Et quelle est la représentation que l’acteur en question se
forge d’un avenir souhaitable et réalisable, sachant que,
s’il s’agit d’un acteur opérant au nom de l’intérêt collectif,
il ne s’agit pas de considérer que l’intérêt collectif n’est
rien d’autre que la somme des intérêts individuels, a
fortiori d’une opinion publique que l’on sait fugace,
volatile et souvent surdéterminée par la conjoncture du
moment. Cela, en d’autres termes, signifie que les
prospectivistes vont explorer différentes options, leurs
conditions de mise en œuvre, procéder à une évaluation
ex ante des coûts et bénéfices de chacune d’elles mais qu’il
incombera au décideur de prendre ses responsabilités au
moment d’opérer des choix qui engage la société à long
terme.
Ici intervient donc la notion de projet (venant du latin
pro­jeter,) jeter dans un avenir plus ou moins lointain une
image d’un avenir souhaitable, donc exigeant un choix en
terme de valeur, et réalisable.
14
La lettre de l'I­tésé ­ Numéro 22 ­ Eté 2014
S’il est important d’être animé d’un tel projet qui confère
un sens et une cohérence à long terme à nos actions, il est
également important de s’efforcer de le réaliser, d‘où la
nécessité d’établir un compte à rebours (backcasting)
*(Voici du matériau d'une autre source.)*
-- ==== Sys2Proof/Machine/Envelope.lean ====
section
/-! DEFINITION. The envelope front-end `ENV_SAMPLE` (R180 to R184), the PI automatic-gain controller `AGC_TICK`
(R190 to R197) and the slew-rate limiter `LIMIT` (R205, R206). -/

namespace Sys2Proof.Machine

/-! ### Envelope front-end -/

/-- The DC tracker: the slow step, then the fast step when the estimate is above the input (R181). -/
def dcTrack (p : Params) (dc x : F32) : F32 :=
  let slow := dc.add ((x.sub dc).div Const.dcTau)
  if x.lt slow then slow.add ((x.sub slow).div p.dcFastDiv) else slow

/-- The smoothed envelope before the squelch, `fabs(0.2 × ENV_RAW + 0.8 × ENV_SMOOTH)` (R180). -/
def envBlend (raw smooth : F32) : F32 :=
  ((Const.envWeight.mul raw).add (Const.envKeep.mul smooth)).fabs

/-- The squelch gate: at or below `SQUELCH`, and below 0.25 when `SQUELCH` is 0 (R182). -/
def squelched (c : ConfigRegs) (e : F32) : Bool :=
  e.le (ofReg c.squelch) || (c.squelch == 0#8 && e.lt Const.squelchEps)

/-- The 50% step of the peak tracker (R183). -/
def peakStep (m e : F32) : F32 := m.add (Const.half.mul (e.sub m))

/-- The peak tracker `SAMPLE_MAX` (R183). -/
def peakTrack (p : Params) (c : ConfigRegs) (mult m e : F32) : F32 :=
  if m.lt e && Const.half.lt e then peakStep m e
  else if c.agcMode != 0#2 && (presetOf p c.agcMode).zoneStop.lt (mult.mul m) then peakStep m e
  else m.mul (presetOf p c.agcMode).decay

/-- The average volume (R184). -/
def avgTrack (avg raw : F32) : F32 := (((avg.mul Const.f15).add raw).div Const.f16).fabs

/-- The f32 values that `ENV_SAMPLE` computes from (R180 to R184). -/
def envInputs (p : Params) (c : ConfigRegs) (mult : F32) (v : EnvelopeState) : List F32 :=
  [v.maxSample, v.dcLevel, v.envSmooth, v.sampleMax, v.sampleAvg, mult, p.dcFastDiv,
    (presetOf p c.agcMode).zoneStop, (presetOf p c.agcMode).decay]

/-- The new EnvelopeState of `ENV_SAMPLE` (R180).  The steps use what R17's operations compute; what is left in a
register is settled (R305), and has no sign where R180 and R184 take it through `fabs`. -/
def envelopeNext (p : Params) (c : ConfigRegs) (mult : F32) (v : EnvelopeState) : EnvelopeState :=
  let dc := dcTrack p v.dcLevel v.maxSample
  let raw := (v.maxSample.sub dc).fabs
  let gated := squelched c (envBlend raw v.envSmooth)
  let e := if gated then Const.f0 else envBlend raw v.envSmooth
  let leave := settle (envInputs p c mult v)
  let sampleRaw := (e.mul (manualGain c)).clamp Const.f0 Const.f255
  { v with
    dcLevel := leave 0x124 dc
    envRaw := (leave 0x120 (if gated then Const.f0 else raw)).fabs
    envSmooth := (leave 0x128 e).fabs
    sampleRaw := sampleRaw
    sampleMax := leave 0x12C (peakTrack p c mult v.sampleMax e)
    sampleAvg := (leave 0x134 (avgTrack v.sampleAvg sampleRaw)).fabs }

/-- `ENV_SAMPLE` (R180). -/
def performEnvSample (p : Params) (s : State) : State :=
  { s with env := envelopeNext p s.cfg s.agc.mult s.env }

/-! ### PI automatic-gain controller -/

/-- The first lines of `AGC_TICK`: a changed `AGC_MODE` resets the integrator and is remembered (R191). -/
def presetChange (m : BitVec 2) (g : AgcState) : AgcState :=
  if m ≠ g.lastPreset then { g with intErr := Const.f0, lastPreset := m } else g

/-- Silence: the envelope or its peak tracker is below its threshold (R193). -/
def agcSilent (p : Params) (env pk : F32) : Bool := env.lt p.agcSilEnv || pk.lt p.agcSilPeak

/-- The clamp to [1/64, 32] (R190). -/
def clampMult (v : F32) : F32 := v.clamp Const.multMin Const.multMax

/-- The candidate multiplier: 0 in silence, else the set-point over the peak; clamped (R190, R193). -/
def agcCandidate (p : Params) (q : Preset) (env pk prev : F32) : F32 :=
  clampMult (if agcSilent p env pk then Const.f0
    else if (env.mul prev).le q.targetSwitch then q.target0.div pk
    else q.target1.div pk)

/-- The integrator in silence: bled by 0.91, snapped to 0 below 0.01 (R193). -/
def agcBleed (i : F32) : F32 :=
  if (i.mul Const.agcBleed).fabs.lt Const.agcSnap then Const.f0 else i.mul Const.agcBleed

/-- The integrator of an effective tick: bled in silence (R193), else damped above the stop zone, else
integrated (R194). -/
def agcIntegrate (p : Params) (q : Preset) (env pk prev err i : F32) : F32 :=
  if agcSilent p env pk then agcBleed i
  else if q.zoneStop.lt (prev.mul pk) then i.mul Const.agcAntiWindup
  else i.add ((err.mul Const.agcInt1).mul Const.agcInt2)

/-- The follow rate of the zone that the projected loudness `ENV_SMOOTH × MULT` is in (R195). -/
def agcFollow (c : ConfigRegs) (q : Preset) (env prev : F32) : F32 :=
  if q.zoneHigh.lt (env.mul prev) || (env.mul prev).lt ((ofReg c.squelch).add q.zoneLow) then
    q.followFast
  else q.followSlow

/-- The new multiplier: proportional and integral correction, clamped (R190, R195). -/
def agcCorrect (q : Preset) (fr prev err i : F32) : F32 :=
  clampMult ((prev.add ((fr.mul q.kp).mul err)).add ((fr.mul q.ki).mul i))

/-- The f32 values that `AGC_TICK` computes from, `g` being the controller after R191's reset (R190 to R197). -/
def agcInputs (p : Params) (c : ConfigRegs) (v : EnvelopeState) (g : AgcState) : List F32 :=
  [v.envSmooth, v.sampleMax, g.mult, g.intErr, g.agcSmooth, p.agcSilEnv, p.agcSilPeak] ++
    Preset.floats (presetOf p c.agcMode)

/-- The effective part of a tick, run when `AGC_ELAPSED` has reached 2 ms (R192 to R195); the integrator left is
settled (R305). -/
def agcEffective (p : Params) (c : ConfigRegs) (v : EnvelopeState) (g : AgcState) : AgcState :=
  let q := presetOf p c.agcMode
  let err := (agcCandidate p q v.envSmooth v.sampleMax g.mult).sub g.mult
  let i := agcIntegrate p q v.envSmooth v.sampleMax g.mult err g.intErr
  { g with
    agcElapsed := 0#32
    intErr := settle (agcInputs p c v g) 0x144 i
    mult := agcCorrect q (agcFollow c q v.envSmooth g.mult) g.mult err i }

/-- `AGC_ELAPSED + dt`, saturating at 2^32 − 1 (R190). -/
def agcAccumulate (e : Word) (dt : Nat) : Nat := min (e.toNat + dt) (2 ^ 32 - 1)

/-- The controller of one tick: effective when the elapsed time reaches 2 ms, else only the time is kept
(R192). -/
def agcControl (p : Params) (c : ConfigRegs) (v : EnvelopeState) (dt : Nat) (g : AgcState) : AgcState :=
  if Const.agcMinPeriodMs ≤ agcAccumulate g.agcElapsed dt then agcEffective p c v g
  else { g with agcElapsed := BitVec.ofNat 32 (agcAccumulate g.agcElapsed dt) }

/-- The candidate AGC sample: squelched below `AGC_SIL_ENV`, clamped to [0, 255] (R197). -/
def agcSampleOf (p : Params) (env mult : F32) : F32 :=
  (if env.lt p.agcSilEnv then Const.f0 else env.mul mult).clamp Const.f0 Const.f255

/-- The smoothed AGC sample: 50/50 near zero, else the preset's smoothing; never negative (R197). -/
def agcSmoothOf (q : Preset) (a smooth : F32) : F32 :=
  (if a.fabs.lt Const.f1 then (Const.half.mul a).add (Const.half.mul smooth)
   else smooth.add (q.smooth.mul (a.sub smooth))).fabs

/-- The AGC outputs, written on every tick (R197); the smoothed sample is settled (R305) and has no sign. -/
def agcOutputs (p : Params) (c : ConfigRegs) (v : EnvelopeState) (inputs : List F32) (g : AgcState) : AgcState :=
  let a := agcSampleOf p v.envSmooth g.mult
  let sm := (settle inputs 0x150 (agcSmoothOf (presetOf p c.agcMode) a g.agcSmooth)).fabs
  { g with agcSample := a, agcSmooth := sm, volTarget := sm }

/-- `AGC_TICK dt` (R190): with AGC off the controller does not run and the unweighted path is published
(R196). -/
def performAgcTick (p : Params) (dt : Nat) (s : State) : State :=
  let g := presetChange s.cfg.agcMode s.agc
  if s.cfg.agcMode = 0#2 then
    { s with
      agc := { g with volTarget := s.env.sampleAvg }
      vol := { s.vol with volumeRaw := BitVec.ofNat 8 s.env.sampleRaw.trunc } }
  else
    let g' := agcOutputs p s.cfg s.env (agcInputs p s.cfg s.env g) (agcControl p s.cfg s.env dt g)
    { s with
      agc := g'
      vol := { s.vol with volumeRaw := BitVec.ofNat 8 g'.agcSample.trunc } }

/-! ### Slew-rate limiter -/

/-- `t = min(max(dt, 1), 1000)` (R205, R206). -/
def limitDt (dt : Nat) : Nat := min (max dt Const.limDtMin) Const.limDtMax

/-- The greatest change in `t` ms for a time constant of `tau` ms: `(LIM_BIG_CHANGE × t) / tau` (R205). -/
def limitStep (p : Params) (dt : Nat) (tau : BitVec 16) : F32 :=
  (p.limBigChange.mul (F32.ofNat (limitDt dt))).div (ofReg tau)

/-- The new `VOLUME_SMOOTHED` (R205).  With R10's positive `LIM_BIG_CHANGE` it lies between the present value and the
target, so that it is finite where they are (R305). -/
def limited (p : Params) (c : ConfigRegs) (dt : Nat) (tgt cur : F32) : F32 :=
  if c.limiterEn = 0#1 then tgt
  else
    let d := tgt.sub cur
    if Const.f0.lt d && c.attackMs != 0#16 then
      (if (limitStep p dt c.attackMs).lt d then cur.add (limitStep p dt c.attackMs) else tgt)
    else if d.lt Const.f0 && c.decayMs != 0#16 then
      (if d.lt (limitStep p dt c.decayMs).neg then cur.sub (limitStep p dt c.decayMs) else tgt)
    else tgt

/-- `LIMIT dt` (R205). -/
def performLimit (p : Params) (dt : Nat) (s : State) : State :=
  { s with vol := { s.vol with
      volumeSmoothed := limited p s.cfg dt s.agc.volTarget s.vol.volumeSmoothed } }

def execEnvSample (s : State) : Host.Outcome State Fault Refusal :=
  command .envSample (performEnvSample Config.params) s

def execAgcTick (dt : Nat) (s : State) : Host.Outcome State Fault Refusal :=
  command (.agcTick dt) (performAgcTick Config.params dt) s

def execLimit (dt : Nat) (s : State) : Host.Outcome State Fault Refusal :=
  command (.limit dt) (performLimit Config.params dt) s

end Sys2Proof.Machine
end

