/-- R43, R44, R45, R51, R73: writes to `NOW_MS`, `BLOCK_COUNT`, `CHAN_SEL` and `PEAK_FLAGS`. -/
def Obligations.ControlRegisterWrites : Prop :=
  ∀ (s : State) (v : Word) (rest : List HostOp),
    (s.io.bus = .write 0x000C#16 4 v :: rest →
      step s = .next { s with ctl := { s.ctl with nowMs := v }, io := { s.io with bus := rest } }) ∧
    (s.io.bus = .write 0x0010#16 4 v :: rest →
      step s = .next { s with ctl := { s.ctl with blockCount := v }, io := { s.io with bus := rest } }) ∧
    (s.io.bus = .write 0x0014#16 4 v :: rest →
      step s = .next { s with
        ctl := { s.ctl with
          chanId := BitVec.ofNat 8 (v.toNat % 256), chanKnown := decide (v.toNat / 256 % 2 = 1) }
        io := { s.io with bus := rest } }) ∧
    (s.io.bus = .write 0x0160#16 4 v :: rest →
      step s = .next { s with
        peak := { s.peak with extPeak := s.peak.extPeak && decide (v.toNat / 2 % 2 = 0) }
        io := { s.io with bus := rest } })

/-- R56, R73, R75: a write to `RAW_IN[i]` stores the word little-endian, is read back, changes no byte outside the
word, and keeps the canonical form of the storage (which every step keeps, `StepKeepsTheInvariant`). -/
def Obligations.RawInWritesOneWord : Prop :=
  ∀ (s : State) (i : Nat) (v : Word) (rest : List HostOp), Memory.wf s.mem = true → i < 512 →
    s.io.bus = .write (BitVec.ofNat 16 (0x1000 + 4 * i)) 4 v :: rest →
    ∃ t, step s = .next t ∧ t.readWord (0x1000 + 4 * i) = v ∧
      (∀ k < 4, Memory.read t.mem (0x1000 + 4 * i + k) = v.extractLsb' (8 * k) 8) ∧
      (∀ a : Nat, (a < 0x1000 + 4 * i ∨ 0x1000 + 4 * i + 4 ≤ a) →
        Memory.read t.mem a = Memory.read s.mem a) ∧
      Memory.wf t.mem = true ∧ t = { s with mem := t.mem, io := { s.io with bus := rest } }

/-- R41 to R46, R48 to R57, R71, R75, R76: every register and array element is read at its own address: the 32-bit
words and f32 patterns of the registers (a field narrower than its register with zeros above it), the bytes of
`FFT_RESULT` and of the `MRB_K` arrays at consecutive byte addresses, and `RAW_IN`, `VREAL` and `VIMAG`. -/
def Obligations.RegistersAndArraysReadInPlace : Prop :=
  ∀ s : State,
    (∀ r ∈ ([
        (0x004, BitVec.ofNat 32 s.ctl.status.toNat), (0x008, BitVec.ofNat 32 s.ctl.phase.toNat),
        (0x00C, s.ctl.nowMs), (0x010, s.ctl.blockCount),
        (0x014, BitVec.ofNat 32 (s.ctl.chanId.toNat + if s.ctl.chanKnown then 256 else 0)),
        (0x040, BitVec.ofNat 32 s.cfg.squelch.toNat), (0x044, BitVec.ofNat 32 s.cfg.inputLevel.toNat),
        (0x048, BitVec.ofNat 32 s.cfg.sampleGain.toNat), (0x04C, BitVec.ofNat 32 s.cfg.agcMode.toNat),
        (0x050, BitVec.ofNat 32 s.cfg.limiterEn.toNat), (0x054, BitVec.ofNat 32 s.cfg.attackMs.toNat),
        (0x058, BitVec.ofNat 32 s.cfg.decayMs.toNat), (0x05C, BitVec.ofNat 32 s.cfg.scaleMode.toNat),
        (0x060, BitVec.ofNat 32 s.cfg.bpfEn.toNat), (0x064, BitVec.ofNat 32 s.cfg.syncEn.toNat),
        (0x068, BitVec.ofNat 32 s.cfg.peakThresh.toNat), (0x06C, BitVec.ofNat 32 s.cfg.peakBin.toNat),
        (0x070, BitVec.ofNat 32 s.cfg.peakShowMs.toNat), (0x074, BitVec.ofNat 32 s.cfg.mrbStart.toNat),
        (0x078, BitVec.ofNat 32 s.cfg.mrbEnd.toNat)] : List (Nat × Word)),
      s.readWord r.1 = r.2) ∧
    (∀ r ∈ ([
        (0x100, s.vol.volumeSmoothed.bits), (0x104, BitVec.ofNat 32 s.vol.volumeRaw.toNat),
        (0x108, s.vol.magnitudeScaled.bits), (0x10C, s.vol.peakFrequency.bits), (0x110, s.vol.fftMagnitude.bits),
        (0x120, s.env.envRaw.bits), (0x124, s.env.dcLevel.bits), (0x128, s.env.envSmooth.bits),
        (0x12C, s.env.sampleMax.bits), (0x130, s.env.sampleRaw.bits), (0x134, s.env.sampleAvg.bits),
        (0x138, s.env.maxSample.bits),
        (0x140, s.agc.mult.bits), (0x144, s.agc.intErr.bits), (0x148, BitVec.ofNat 32 s.agc.lastPreset.toNat),
        (0x14C, s.agc.agcSample.bits), (0x150, s.agc.agcSmooth.bits), (0x154, s.agc.agcElapsed),
        (0x158, s.agc.volTarget.bits)] : List (Nat × Word)),
      s.readWord r.1 = r.2) ∧
    (∀ r ∈ ([
        (0x160, BitVec.ofNat 32 ((if s.peak.peakActive then 1 else 0) + if s.peak.extPeak then 2 else 0)),
        (0x164, s.peak.lastPeakMs),
        (0x170, s.beat.beatAvg.bits), (0x174, s.beat.lastBeatMs), (0x178, s.beat.intervalEst.bits),
        (0x17C, s.beat.meanInterval.bits), (0x180, s.beat.bpm.bits), (0x184, s.beat.thresholdAvg.bits),
        (0x188, s.beat.animDurationMs), (0x18C, if s.beat.beatValid then 1#32 else 0#32),
        (0x190, s.cond.lastGood.bits), (0x194, s.cond.badRun), (0x198, s.cond.lpfPrev.bits),
        (0x19C, s.cond.firH1.bits), (0x1A0, s.cond.firH2.bits), (0x1A4, s.cond.iirLp.bits)]
          : List (Nat × Word)),
      s.readWord r.1 = r.2) ∧
    (∀ c < 16, s.readByte (0x280 + c) = s.chan.fftResult.nth c) ∧
    (∀ j < 8, s.readByte (0x300 + j) = s.mrb.mrb8.nth j) ∧
    (∀ j < 16, s.readByte (0x308 + j) = s.mrb.mrb16.nth j) ∧
    (∀ j < 32, s.readByte (0x318 + j) = s.mrb.mrb32.nth j) ∧
    (∀ j < 64, s.readByte (0x338 + j) = s.mrb.mrb64.nth j) ∧
    (∀ j < 128, s.readByte (0x378 + j) = s.mrb.mrb128.nth j) ∧
    (∀ c < 16, s.readWord (0x200 + 4 * c) = (s.chan.fftCalc.nth c).bits) ∧
    (∀ c < 16, s.readWord (0x240 + 4 * c) = (s.chan.fftAvg.nth c).bits) ∧
    (∀ i < 512, ∀ k < 4, s.readByte (0x1000 + 4 * i + k) = Memory.read s.mem (0x1000 + 4 * i + k)) ∧
    (∀ i < 512, s.readWord (0x2000 + 4 * i) = (s.spec.vreal.nth i).bits) ∧
    (∀ i < 512, s.readWord (0x2800 + 4 * i) = (s.spec.vimag.nth i).bits)

/-- R330, R331: after power-on reset every word of the register space reads 0, but for `BPF_EN` (1), `PEAK_FREQUENCY`
and `MULT` (1.0); power-on at any time leaves exactly that in every register and array, whatever the state was.
(That power-on is one of the host's pending accesses, and that the list of the later ones is kept, is the model's
choice, log entry 13, and nothing of the hardware.) -/
def Obligations.ResetValues : Prop :=
  (∀ a : Nat, a < 65536 → a % 4 = 0 → State.reset.readWord a =
    if a = 0x060 then 1#32 else if a = 0x10C ∨ a = 0x140 then 0x3F800000#32 else 0#32) ∧
  (∀ (s : State) (rest : List HostOp), s.io.bus = .powerOn :: rest →
    ∃ t, step s = .next t ∧ t = { State.reset with io := t.io } ∧ t.io.bus = rest)

/-! ### Control commands -/

/-- R130: `NOP` changes nothing, in any phase and while aborted; a word with its opcode and another bit set raises
`IllegalCommand`: written to `CMD` it sets `STATUS.ILLEGAL` (bit 1) and changes nothing else. -/
def Obligations.NopDoesNothing : Prop :=
  decode 0x00000000#32 = .ok .nop ∧ (∀ s : State, exec .nop s = .next s) ∧
    (∀ w : Word, w.toNat / 2 ^ 24 = 0 → w ≠ 0#32 → (∃ e, decode w = .error e) ∧
      ∀ s : State, issue w s = .next { s with ctl := { s.ctl with status := s.ctl.status ||| 0x02#8 } })

/-- R131: `CYCLE_BEGIN` clears `STATUS.ABORT` and makes `PHASE` 1, in any phase and while aborted; issued twice, the
second changes nothing. -/
def Obligations.CycleBeginStartsACycle : Prop :=
  decode 0x01000000#32 = .ok .cycleBegin ∧
  ∀ s : State, ∃ t, t = { s with ctl := { s.ctl with status := s.ctl.status &&& 0xFE#8, phase := 1#4 } } ∧
    exec .cycleBegin s = .next t ∧ exec .cycleBegin t = .next t

/-- R132, R332: after `RESET` the host-written registers read as before and every other word reads its reset value,
in any phase and while aborted; the words of `STATUS`, `PHASE` and the rest follow. -/
def Obligations.ResetCommandKeepsHostRegisters : Prop :=
  decode 0x0F000000#32 = .ok .reset ∧
  ∀ s : State, ∃ t, exec .reset s = .next t ∧
    (∀ a : Nat, a % 4 = 0 → a < 65536 →
      t.readWord a = if hostWritten a then s.readWord a else State.reset.readWord a) ∧
    t = { State.reset with
      ctl := { State.reset.ctl with
        nowMs := s.ctl.nowMs, blockCount := s.ctl.blockCount, chanId := s.ctl.chanId,
        chanKnown := s.ctl.chanKnown }
      cfg := s.cfg, mem := s.mem, io := s.io }

/-! ### Conditioner -/

/-- R148, R149, R150, R152: `COND_REPAIR` on a full block, sample by sample.  `good i`, `run i` and `known i` are
`LAST_GOOD`, `BAD_RUN` and `CHAN_SEL.KNOWN` before sample `i`.  (A repaired sample is left as `settle` says: R305, the
model's choice of log entry 22 where the product overflows.) -/
def Obligations.CondRepairRepairsTheBlock : Prop :=
  decode 0x10000000#32 = .ok .condRepair ∧
  ∀ s : State, s.flag .abort = false → s.ctl.phase = 1#4 → 512 ≤ s.ctl.blockCount.toNat →
    let p := Config.params
    ∃ (t : State) (good : Nat → F32) (run : Nat → Word) (known : Nat → Bool),
      exec .condRepair s = .next t ∧
      good 0 = s.cond.lastGood ∧ run 0 = s.cond.badRun ∧ known 0 = s.ctl.chanKnown ∧
      (∀ i < 512,
        let r := s.rawIn i
        let tag := r.toNat / 2 ^ p.tagLo % 2 ^ p.tagBits
        let data := r.toNat / 2 ^ p.dataLo % 2 ^ p.dataBits
        let signed := F32.ofInt ((data : Int) - (2 ^ (p.dataBits - 1) : Nat))
        if known i = true ∧ tag ≠ s.ctl.chanId.toNat % 2 ^ p.tagBits then
          t.spec.vreal.nth i = settle [p.repairScale, good i] 0x2000 (p.repairScale.mul (good i)) ∧ good (i + 1) = good i ∧
            (if run i + 1#32 = 256#32 then run (i + 1) = 0#32 ∧ known (i + 1) = false
             else run (i + 1) = run i + 1#32 ∧ known (i + 1) = known i)
        else
          t.spec.vreal.nth i = signed ∧ good (i + 1) = signed ∧ run (i + 1) = 0#32 ∧
            known (i + 1) = known i) ∧
      t = { s with
        ctl := { s.ctl with
          phase := 2#4
          chanKnown := known 512
          status := if s.ctl.chanKnown = true ∧ known 512 = false then s.ctl.status ||| 0x10#8
            else s.ctl.status }
        cond := { s.cond with lastGood := good 512, badRun := run 512 }
        spec := { s.spec with vreal := t.spec.vreal } }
pour savoir qui peut faire quoi et comment dès demain et
les jours suivants pour atteindre l’objectif. L’on pourra
alors parler de plan, de programmation, d’allocation de
moyens. Mais comme nul ne peut prévoir précisément
comment évoluera la conjoncture, s’il est important de
tenir le cap, il est également important d’être capable
d’ajuster les voiles.
Je terminerai en insistant sur l’importance de bien
apprécier les échelles de temps. La prospective ne
s’intéresse pas qu’au long terme, y compris parce que,
pour y arriver, il faut passer par le court et le moyen
terme. La prospective exploratoire part du présent pour
aller explorer le spectre des possibles ; la prospective que
l’on appelait auparavant normative (et désormais
stratégique) part d’un objectif pour revenir vers le
présent. Il est tout aussi important d’être capable de fixer
des ordres de grandeur. Elaborer des scénarios sans qu’ils
soient assortis de cheminements conduit à de nombreuses
erreurs et n’a guère de vertu opérationnelle. Or la
prospective doit pouvoir être utile à l’exercice du
pouvoir, donc à la décision et à l’action.